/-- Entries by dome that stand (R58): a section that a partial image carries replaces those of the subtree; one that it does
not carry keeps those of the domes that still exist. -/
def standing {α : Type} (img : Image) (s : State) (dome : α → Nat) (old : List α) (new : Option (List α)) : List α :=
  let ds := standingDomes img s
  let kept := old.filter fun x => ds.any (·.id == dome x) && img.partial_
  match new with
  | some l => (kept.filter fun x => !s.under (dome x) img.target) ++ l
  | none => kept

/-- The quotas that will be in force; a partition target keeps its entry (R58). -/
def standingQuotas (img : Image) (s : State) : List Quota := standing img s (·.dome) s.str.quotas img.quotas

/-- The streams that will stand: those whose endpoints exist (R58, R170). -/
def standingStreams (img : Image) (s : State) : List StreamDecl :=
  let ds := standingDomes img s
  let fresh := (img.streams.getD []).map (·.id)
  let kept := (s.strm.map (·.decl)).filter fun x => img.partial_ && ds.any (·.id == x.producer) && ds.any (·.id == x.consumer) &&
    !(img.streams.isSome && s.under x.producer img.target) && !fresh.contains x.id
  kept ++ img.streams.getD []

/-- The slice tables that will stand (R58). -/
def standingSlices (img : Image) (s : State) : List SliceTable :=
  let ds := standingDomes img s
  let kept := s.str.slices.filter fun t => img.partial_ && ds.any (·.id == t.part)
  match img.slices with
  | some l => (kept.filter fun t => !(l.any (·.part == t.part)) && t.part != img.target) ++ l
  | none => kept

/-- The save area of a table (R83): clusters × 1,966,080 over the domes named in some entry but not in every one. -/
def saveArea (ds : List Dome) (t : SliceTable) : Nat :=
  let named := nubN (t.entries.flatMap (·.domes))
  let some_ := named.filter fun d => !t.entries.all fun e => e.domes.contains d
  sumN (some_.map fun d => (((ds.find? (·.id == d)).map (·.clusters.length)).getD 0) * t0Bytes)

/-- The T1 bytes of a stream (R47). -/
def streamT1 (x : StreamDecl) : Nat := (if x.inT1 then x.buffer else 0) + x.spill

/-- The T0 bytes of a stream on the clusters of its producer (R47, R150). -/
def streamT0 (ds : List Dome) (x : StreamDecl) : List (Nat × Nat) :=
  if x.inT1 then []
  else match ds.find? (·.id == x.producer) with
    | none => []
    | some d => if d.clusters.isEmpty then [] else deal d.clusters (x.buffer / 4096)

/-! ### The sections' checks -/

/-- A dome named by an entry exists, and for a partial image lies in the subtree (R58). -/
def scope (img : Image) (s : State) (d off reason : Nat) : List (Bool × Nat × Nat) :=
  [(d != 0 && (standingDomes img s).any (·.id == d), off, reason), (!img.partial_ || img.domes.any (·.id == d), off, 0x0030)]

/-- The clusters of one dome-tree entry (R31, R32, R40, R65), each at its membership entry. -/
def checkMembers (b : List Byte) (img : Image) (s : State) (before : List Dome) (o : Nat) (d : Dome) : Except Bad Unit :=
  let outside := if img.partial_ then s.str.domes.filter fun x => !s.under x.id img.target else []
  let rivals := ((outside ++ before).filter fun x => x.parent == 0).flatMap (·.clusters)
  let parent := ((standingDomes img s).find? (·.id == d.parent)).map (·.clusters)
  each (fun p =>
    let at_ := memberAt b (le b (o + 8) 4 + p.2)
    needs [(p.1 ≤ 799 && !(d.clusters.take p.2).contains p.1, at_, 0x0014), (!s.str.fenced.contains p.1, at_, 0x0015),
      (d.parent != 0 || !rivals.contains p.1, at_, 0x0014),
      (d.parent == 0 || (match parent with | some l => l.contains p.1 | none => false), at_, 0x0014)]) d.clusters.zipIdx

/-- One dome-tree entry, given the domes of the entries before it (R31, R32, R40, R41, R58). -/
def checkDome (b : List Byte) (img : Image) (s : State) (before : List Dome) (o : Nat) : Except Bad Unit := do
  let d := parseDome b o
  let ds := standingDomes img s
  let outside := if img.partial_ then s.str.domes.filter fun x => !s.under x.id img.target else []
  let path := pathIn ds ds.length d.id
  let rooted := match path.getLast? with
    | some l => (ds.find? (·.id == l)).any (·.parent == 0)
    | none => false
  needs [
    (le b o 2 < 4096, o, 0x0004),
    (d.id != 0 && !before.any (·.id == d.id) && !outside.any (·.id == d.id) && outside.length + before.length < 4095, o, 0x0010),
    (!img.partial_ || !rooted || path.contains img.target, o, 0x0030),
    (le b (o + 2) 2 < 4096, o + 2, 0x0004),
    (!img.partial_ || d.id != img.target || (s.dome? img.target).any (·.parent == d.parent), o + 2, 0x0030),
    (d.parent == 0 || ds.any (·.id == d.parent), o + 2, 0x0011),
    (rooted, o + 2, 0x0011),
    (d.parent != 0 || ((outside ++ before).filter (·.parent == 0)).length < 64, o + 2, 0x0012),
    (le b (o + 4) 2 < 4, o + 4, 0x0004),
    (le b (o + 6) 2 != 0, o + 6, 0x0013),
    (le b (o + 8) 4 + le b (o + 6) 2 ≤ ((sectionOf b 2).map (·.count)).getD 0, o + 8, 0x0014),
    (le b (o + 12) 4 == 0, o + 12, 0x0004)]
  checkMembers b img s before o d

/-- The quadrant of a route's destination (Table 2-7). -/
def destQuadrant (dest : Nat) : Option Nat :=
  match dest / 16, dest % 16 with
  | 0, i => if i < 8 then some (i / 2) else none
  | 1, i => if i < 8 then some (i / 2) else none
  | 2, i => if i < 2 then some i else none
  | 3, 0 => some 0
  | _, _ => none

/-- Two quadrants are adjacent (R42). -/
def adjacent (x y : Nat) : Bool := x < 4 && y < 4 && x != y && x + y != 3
^^^^^^^^
# [Task brief]
From the line holding "1, i => if i" through the final line of the data above, copy every line exactly as written. Include nothing else.

# [Result of the task]
  | 1, i => if i < 8 then some (i / 2) else none
  | 2, i => if i < 2 then some i else none
  | 3, 0 => some 0
  | _, _ => none

/-- Two quadrants are adjacent (R42). -/
def adjacent (x y : Nat) : Bool := x < 4 && y < 4 && x != y && x + y != 3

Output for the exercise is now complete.